TOKYO, July 3, (V7N) — Haruki Murakami’s first novel in three years reached bookstores in Japan on Friday, with the author saying his writing process is “completely different” from what artificial intelligence can produce.The new work, featuring a woman as the main character for the first time in his full-length fiction, went on sale at midnight in Tokyo. Local media reported that dozens of fans lined up to buy the book.
“AI takes into account everything that has happened so far and draws analogies,” Murakami told Kyodo News in an exclusive interview published Friday. “But the process of how I write novels is something completely different.”Although rapid advances in generative AI now make it possible for the technology to produce novels, Murakami said a novelist’s role is “to drag in something new that suddenly flashes into your mind.”
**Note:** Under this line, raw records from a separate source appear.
-- ==== Sys2Proof/Laws/Memory.lean ====
section
/-! SUPPORT. The laws of operand memory: what a read gives after a write, and that every operation keeps
the canonical form. -/

namespace Sys2Proof.Machine

theorem readByte_insertCell (m : Memory) (a b : Nat) (v : Byte) (h : ∀ c ∈ m, c.1 ≠ a) :
    readByte (insertCell m a v) b = if b = a then v else readByte m b := by
  induction m with
  | nil => simp [insertCell, readByte]
  | cons c m ih =>
    have hc : c.1 ≠ a := h c (by simp)
    have hm : ∀ d ∈ m, d.1 ≠ a := fun d hd => h d (by simp [hd])
    simp only [insertCell]
    split
    · simp [readByte]
    · by_cases hb : b = c.1
      · subst hb
        simp [readByte, hc]
      · simp [readByte, hb, ih hm]

theorem readByte_filter_ne (m : Memory) (a b : Nat) :
    readByte (m.filter fun c => decide (c.1 ≠ a)) b =
      if b = a then unwrittenByte else readByte m b := by
  induction m with
  | nil => simp [readByte]
  | cons c m ih =>
    by_cases hc : c.1 = a
    · by_cases hb : b = a
      · simp_all
      · simp_all [readByte]
    · by_cases hb : b = a
      · subst hb
        simp_all [readByte, Ne.symm hc]
      · simp_all [readByte]

/-- A byte written is read back, and every other byte is left alone. -/
theorem readByte_writeByte (m : Memory) (a b : Nat) (v : Byte) :
    readByte (writeByte m a v) b = if b = a then v else readByte m b := by
  simp only [writeByte]
  split
  · rename_i h
    rw [readByte_filter_ne, h]
  · rw [readByte_insertCell _ _ _ _ (by simp), readByte_filter_ne]
    split <;> simp_all

/-- What a read gives after a string of bytes is written. -/
theorem readByte_writeBytes (m : Memory) (a b : Nat) (bs : List Byte) :
    readByte (writeBytes m a bs) b =
      if a ≤ b ∧ b < a + bs.length then bs.getD (b - a) 0 else readByte m b := by
  induction bs generalizing m a with
  | nil => simp [writeBytes]
  | cons v bs ih =>
    simp only [writeBytes, ih, readByte_writeByte, List.length_cons]
    by_cases h1 : a + 1 ≤ b ∧ b < a + 1 + bs.length
    · have h2 : a ≤ b ∧ b < a + (bs.length + 1) := by omega
      obtain ⟨k, rfl⟩ : ∃ k, b = a + 1 + k := ⟨b - (a + 1), by omega⟩
      rw [if_pos h1, if_pos h2, show a + 1 + k - a = k + 1 by omega,
        show a + 1 + k - (a + 1) = k by omega, List.getD_cons_succ]
    · by_cases hb : b = a
      · subst hb
        simp
      · have h2 : ¬(a ≤ b ∧ b < a + (bs.length + 1)) := by omega
        rw [if_neg h1, if_neg hb, if_neg h2]

/-- A write leaves every address outside it alone. -/
theorem readByte_writeBytes_outside {m : Memory} {a b : Nat} {bs : List Byte}
    (h : b < a ∨ a + bs.length ≤ b) : readByte (writeBytes m a bs) b = readByte m b := by
  rw [readByte_writeBytes, if_neg (by omega)]

/-- A string of bytes written is read back. -/
theorem readBytes_writeBytes (m : Memory) (a : Nat) (bs : List Byte) :
    readBytes (writeBytes m a bs) a bs.length = bs := by
  apply List.ext_getElem (by simp [readBytes])
  intro i h1 h2
  simp only [readBytes, List.getElem_map, List.getElem_range, readByte_writeBytes]
  rw [if_pos ⟨by omega, by omega⟩]
  simp [h2]

@[simp] theorem readBytes_length (m : Memory) (a n : Nat) : (readBytes m a n).length = n := by
  simp [readBytes]

/-! ### The canonical form -/

theorem mem_insertCell {m : Memory} {a : Nat} {v : Byte} {c : Host.Cell} :
    c ∈ insertCell m a v ↔ c = (a, v) ∨ c ∈ m := by
  induction m with
  | nil => simp [insertCell]
  | cons d m ih =>
    simp only [insertCell]
    split
    · simp
    · simp only [List.mem_cons, ih]
      tauto

theorem insertCell_pairwise {m : Memory} {a : Nat} {v : Byte}
    (hm : m.Pairwise fun c d => c.1 < d.1) (h : ∀ c ∈ m, c.1 ≠ a) :
    (insertCell m a v).Pairwise fun c d => c.1 < d.1 := by
  induction m with
  | nil => simp [insertCell]
  | cons d m ih =>
    have hd : d.1 ≠ a := h d (by simp)
    simp only [insertCell]
    rw [List.pairwise_cons] at hm
    split
    · rename_i hlt
      refine List.pairwise_cons.2 ⟨?_, List.pairwise_cons.2 hm⟩
      intro e he
      rcases List.mem_cons.1 he with rfl | he
      · exact hlt
      · exact lt_trans hlt (hm.1 e he)
    · refine List.pairwise_cons.2 ⟨?_, ih hm.2 fun c hc => h c (by simp [hc])⟩
      intro e he
      rcases mem_insertCell.1 he with rfl | he
      · show d.1 < a
        omega
      · exact hm.1 e he

/-- Writing a byte keeps the canonical form. -/
theorem writeByte_wf {m : Memory} (hm : Memory.wf m) (a : Nat) (v : Byte) :
    Memory.wf (writeByte m a v) := by
  have hf : Memory.wf (m.filter fun c => decide (c.1 ≠ a)) :=
    ⟨hm.1.filter _, fun c hc => hm.2 c (List.mem_filter.1 hc).1⟩
  simp only [writeByte]
  split
  · exact hf
  · rename_i hv
    refine ⟨insertCell_pairwise hf.1 (by simp), fun c hc => ?_⟩
    rcases mem_insertCell.1 hc with rfl | hc
    · exact hv
    · exact hf.2 c hc

/-- Writing a string of bytes keeps the canonical form. -/
theorem writeBytes_wf {m : Memory} (hm : Memory.wf m) (a : Nat) (bs : List Byte) :
    Memory.wf (writeBytes m a bs) := by
  induction bs generalizing m a with
  | nil => exact hm
  | cons v bs ih => exact ih (writeByte_wf hm a v) _

/-- The memory made from a list of cells is in canonical form. -/
theorem memoryOf_wf (n : Nat) (cells : List Host.Cell) : Memory.wf (memoryOf n cells) := by
  unfold memoryOf
  have h : ∀ (m : Memory), Memory.wf m →
      Memory.wf (cells.foldl (fun m c => if c.1 < n then writeByte m c.1 c.2 else m) m) := by
    induction cells with
    | nil => exact fun m hm => hm
    | cons c cells ih =>
      intro m hm
      apply ih
      by_cases hc : c.1 < n
      · simpa only [hc, if_true] using writeByte_wf hm _ _
      · simpa only [hc, if_false] using hm
  exact h [] ⟨List.Pairwise.nil, by simp⟩

/-- Memory in canonical form is determined by what it reads as. -/
theorem memory_ext {m m' : Memory} (hm : Memory.wf m) (hm' : Memory.wf m')
    (h : ∀ a, readByte m a = readByte m' a) : m = m' := by
  have not_listed : ∀ (m : Memory) (a : Nat), (∀ c ∈ m, a < c.1) → readByte m a = unwrittenByte := by
    intro m a
    induction m with
    | nil => exact fun _ => rfl
    | cons c m ih =>
      intro hc
      have : a ≠ c.1 := (hc c (by simp)).ne
      simp [readByte, this, ih fun d hd => hc d (by simp [hd])]
  induction m generalizing m' with
  | nil =>
    cases m' with
    | nil => rfl
    | cons c m' =>
      have := h c.1
      simp only [readByte, if_pos] at this
      exact absurd this.symm (hm'.2 c (by simp))
  | cons c m ih =>
    cases m' with
    | nil =>
      have := h c.1
      simp only [readByte, if_pos] at this
      exact absurd this (hm.2 c (by simp))
    | cons d m' =>
      have hp := List.pairwise_cons.1 hm.1
      have hp' := List.pairwise_cons.1 hm'.1
      have key : c.1 = d.1 := by
        rcases lt_trichotomy c.1 d.1 with hlt | heq | hgt
        · have h1 := h c.1
          rw [not_listed (d :: m') c.1 (by
            intro e he
            rcases List.mem_cons.1 he with rfl | he
            · exact hlt
            · exact lt_trans hlt (hp'.1 e he))] at h1
          simp only [readByte, if_pos] at h1
          exact absurd h1 (hm.2 c (by simp))
        · exact heq
        · have h1 := h d.1
          rw [not_listed (c :: m) d.1 (by
            intro e he
            rcases List.mem_cons.1 he with rfl | he
            · exact hgt
            · exact lt_trans hgt (hp.1 e he))] at h1
          simp only [readByte, if_pos] at h1
          exact absurd h1.symm (hm'.2 d (by simp))
      have hv : c = d := by
        have h1 := h c.1
        simp only [readByte, key, if_pos] at h1
        exact Prod.ext key h1
      subst hv
      congr 1
      refine ih ⟨hp.2, fun e he => hm.2 e (by simp [he])⟩ ⟨hp'.2, fun e he => hm'.2 e (by simp [he])⟩ ?_
      intro a
      by_cases ha : a = c.1
      · subst ha
        rw [not_listed m _ hp.1, not_listed m' _ hp'.1]
      · have h1 := h a
        simpa [readByte, ha] using h1

end Sys2Proof.Machine
end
The author of Norwegian Wood and Kafka on the Shore, whose works on the absurdity and loneliness of modern life have been translated into about 50 languages, said characters often “suddenly show up” when he is deeply immersed in writing. “That’s not something that comes out from analogy,” he added. “AI probably can’t do that.”Titled The Tale of KAHO, the novel marks the first time Murakami has used a female protagonist in a full-length work, publisher Shinchosha noted on its website.
In a separate interview with the Asahi Shimbun, also published Friday, Murakami said: “I had the feeling that I was seeing the world through eyes that were different from my usual ones.” “Of course, I can only imagine how women see the world,” he said. “But when I wrote Kafka on the Shore, I was looking at the world through the eyes of a fifteen-year-old boy, and in that sense, a novelist can become anything.”
He told the Asahi that spending time at Wellesley College, a women’s college in the United States, influenced the book. “Right now, women’s perspectives are being valued very highly, and I think breathing in that kind of atmosphere also had an influence on ‘Kaho’ this time around,” he said.
Murakami added that he has generally avoided writing about parents and children, but “every time I write a novel, there’s always an urge to try something I haven’t done before.” “This time, that might have been the parent-child” relationship, he said.